• [Task objective]: A verbatim copy of every entry is required.

• [Data shown]:
/-- What the start of a service operation leaves unchanged, and its event (44_host_operations R300). -/
theorem serviceStarted_kept (w : Word) (frames : List Byte) (s : State) :
    (serviceStarted w frames s).stat = { s.stat with busy := true } ∧
    (serviceStarted w frames s).lines = s.lines ∧ (serviceStarted w frames s).status = s.status ∧
    (serviceStarted w frames s).cfg0 = s.cfg0 ∧ (serviceStarted w frames s).cfg1 = s.cfg1 ∧
    (serviceStarted w frames s).env.now = s.env.now ∧
    (serviceStarted w frames s).trace =
      s.trace ++ stamped s.env.now [.host (w.extractLsb' 0 3) (w.extractLsb' 8 8)] := by
  simp [serviceStarted, startHostFrames_eq, stamped, ctrlOp, ctrlArg]

/-- The steps of a service operation are planned, and every answer is `Success` (44_host_operations R305 to R309). -/
structure ServicePlanned (w : Word) (es : List (Byte × Byte)) (ms : List Move) (as : List Answer) (s : State) : Prop where
  rstN : s.env.rstN = true
  hostOpen : s.env.hostEnded = false
  idle : s.stat.busy = false
  active : s.stat.state = .active
  moves : s.env.moves = .host (.write s.params.baseAddr 4 w) :: (List.replicate (5 * es.length + 1) .seq ++ ms)
  answers : s.env.answers = es.map (fun e => ⟨.success, e.2⟩) ++ as

/-- The CTRL write starts the frames (44_host_operations R305 to R307). -/
theorem step_serviceStarted {i : Instr} {w : Word} {es : List (Byte × Byte)} {ms : List Move} {as : List Answer} {s : State}
    (hspec : serviceSpec i = some (w, es.map Prod.fst)) (hplan : ServicePlanned w es ms as s) :
    step s = .next (serviceStarted w (es.map Prod.fst) s) := by
  obtain ⟨hencode, -, -, hexec⟩ := exec_of_serviceSpec hspec
  rw [step_of_hostWrites_decoded ⟨nextMove_of_cons hplan.moves, hplan.rstN, hplan.hostOpen⟩
    (decodeCtrl_of_encode hencode)]
  exact hexec _ (by simpa using hplan.idle) (by simpa using hplan.active)

/-- The frames of a service operation are then about to be sent. -/
theorem sending_serviceStarted {i : Instr} {w : Word} {es : List (Byte × Byte)} {ms : List Move} {as : List Answer}
    {s : State} (hspec : serviceSpec i = some (w, es.map Prod.fst)) (hplan : ServicePlanned w es ms as s) :
    Sending es (.seq :: ms) as (serviceStarted w (es.map Prod.fst) s) := by
  obtain ⟨-, hne, hframes, -⟩ := exec_of_serviceSpec hspec
  rw [serviceStarted, takeMove_of_cons hplan.moves, startHostFrames_eq]
  refine ⟨hplan.rstN, rfl, ?_, rfl, rfl, fun e he => ?_, ?_, hplan.answers⟩
  · cases es with
    | nil => exact absurd rfl hne
    | cons e es => rfl
  · simp only [serviceFrames, List.all_eq_true] at hframes
    exact decodeFrame_of_sendAccepts (hframes e.1 (List.mem_map_of_mem he))
  · simp [List.replicate_add]

/-- H_DONE ends the operation with `Success` (44_host_operations R309). -/
theorem labelStep_eq_finish {s : State} (h : s.seq.spc = .hDone) : labelStep s = finish .success s := by
  rw [labelStep, h]
  rfl

/-- A service operation run to its end: the CTRL write, its frames, and H_DONE (44_host_operations R305 to R309). -/
theorem runSteps_service {i : Instr} {w : Word} {es : List (Byte × Byte)} {ms : List Move} {as : List Answer} {s : State}
    (hspec : serviceSpec i = some (w, es.map Prod.fst)) (hplan : ServicePlanned w es ms as s) :
    runSteps (5 * es.length + 2) s =
      some (finish .success { afterFrames es (serviceStarted w (es.map Prod.fst) s) with env.moves := ms }) ∧
    (afterFrames es (serviceStarted w (es.map Prod.fst) s)).env.answers = as := by
  obtain ⟨hrun, hend⟩ := runSteps_afterFrames (sending_serviceStarted hspec hplan)
  obtain ⟨-, -, -, -, -, -, hkind, -⟩ := afterFrames_kept es (serviceStarted w (es.map Prod.fst) s)
  have hspc : (afterFrames es (serviceStarted w (es.map Prod.fst) s)).seq.spc = .hDone := by
    rw [hend.spc, hkind, serviceStarted, startHostFrames_eq]
    rfl
  refine ⟨runSteps_of_step (step_serviceStarted hspec hplan) ?_, hend.answers⟩
  rw [runSteps_add hrun]
  exact runSteps_of_step (step_of_planned hend.moves hend.rstN hend.busy hspc rfl nofun labelStep_eq_finish) rfl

• [Task solution]:
/-- What the start of a service operation leaves unchanged, and its event (44_host_operations R300). -/
theorem serviceStarted_kept (w : Word) (frames : List Byte) (s : State) :
    (serviceStarted w frames s).stat = { s.stat with busy := true } ∧
    (serviceStarted w frames s).lines = s.lines ∧ (serviceStarted w frames s).status = s.status ∧
    (serviceStarted w frames s).cfg0 = s.cfg0 ∧ (serviceStarted w frames s).cfg1 = s.cfg1 ∧
    (serviceStarted w frames s).env.now = s.env.now ∧
    (serviceStarted w frames s).trace =
      s.trace ++ stamped s.env.now [.host (w.extractLsb' 0 3) (w.extractLsb' 8 8)] := by
  simp [serviceStarted, startHostFrames_eq, stamped, ctrlOp, ctrlArg]

/-- The steps of a service operation are planned, and every answer is `Success` (44_host_operations R305 to R309). -/
structure ServicePlanned (w : Word) (es : List (Byte × Byte)) (ms : List Move) (as : List Answer) (s : State) : Prop where
  rstN : s.env.rstN = true
  hostOpen : s.env.hostEnded = false
  idle : s.stat.busy = false
  active : s.stat.state = .active
  moves : s.env.moves = .host (.write s.params.baseAddr 4 w) :: (List.replicate (5 * es.length + 1) .seq ++ ms)
  answers : s.env.answers = es.map (fun e => ⟨.success, e.2⟩) ++ as

/-- The CTRL write starts the frames (44_host_operations R305 to R307). -/
theorem step_serviceStarted {i : Instr} {w : Word} {es : List (Byte × Byte)} {ms : List Move} {as : List Answer} {s : State}
    (hspec : serviceSpec i = some (w, es.map Prod.fst)) (hplan : ServicePlanned w es ms as s) :
    step s = .next (serviceStarted w (es.map Prod.fst) s) := by
  obtain ⟨hencode, -, -, hexec⟩ := exec_of_serviceSpec hspec
  rw [step_of_hostWrites_decoded ⟨nextMove_of_cons hplan.moves, hplan.rstN, hplan.hostOpen⟩
    (decodeCtrl_of_encode hencode)]
  exact hexec _ (by simpa using hplan.idle) (by simpa using hplan.active)

/-- The frames of a service operation are then about to be sent. -/
theorem sending_serviceStarted {i : Instr} {w : Word} {es : List (Byte × Byte)} {ms : List Move} {as : List Answer}
    {s : State} (hspec : serviceSpec i = some (w, es.map Prod.fst)) (hplan : ServicePlanned w es ms as s) :
    Sending es (.seq :: ms) as (serviceStarted w (es.map Prod.fst) s) := by
  obtain ⟨-, hne, hframes, -⟩ := exec_of_serviceSpec hspec
  rw [serviceStarted, takeMove_of_cons hplan.moves, startHostFrames_eq]
  refine ⟨hplan.rstN, rfl, ?_, rfl, rfl, fun e he => ?_, ?_, hplan.answers⟩
  · cases es with
    | nil => exact absurd rfl hne
    | cons e es => rfl
  · simp only [serviceFrames, List.all_eq_true] at hframes
    exact decodeFrame_of_sendAccepts (hframes e.1 (List.mem_map_of_mem he))
  · simp [List.replicate_add]

/-- H_DONE ends the operation with `Success` (44_host_operations R309). -/
theorem labelStep_eq_finish {s : State} (h : s.seq.spc = .hDone) : labelStep s = finish .success s := by
  rw [labelStep, h]
  rfl

/-- A service operation run to its end: the CTRL write, its frames, and H_DONE (44_host_operations R305 to R309). -/
theorem runSteps_service {i : Instr} {w : Word} {es : List (Byte × Byte)} {ms : List Move} {as : List Answer} {s : State}
    (hspec : serviceSpec i = some (w, es.map Prod.fst)) (hplan : ServicePlanned w es ms as s) :
    runSteps (5 * es.length + 2) s =
      some (finish .success { afterFrames es (serviceStarted w (es.map Prod.fst) s) with env.moves := ms }) ∧
    (afterFrames es (serviceStarted w (es.map Prod.fst) s)).env.answers = as := by
  obtain ⟨hrun, hend⟩ := runSteps_afterFrames (sending_serviceStarted hspec hplan)
  obtain ⟨-, -, -, -, -, -, hkind, -⟩ := afterFrames_kept es (serviceStarted w (es.map Prod.fst) s)
  have hspc : (afterFrames es (serviceStarted w (es.map Prod.fst) s)).seq.spc = .hDone := by
    rw [hend.spc, hkind, serviceStarted, startHostFrames_eq]
    rfl
  refine ⟨runSteps_of_step (step_serviceStarted hspec hplan) ?_, hend.answers⟩
  rw [runSteps_add hrun]
  exact runSteps_of_step (step_of_planned hend.moves hend.rstN hend.busy hspc rfl nofun labelStep_eq_finish) rfl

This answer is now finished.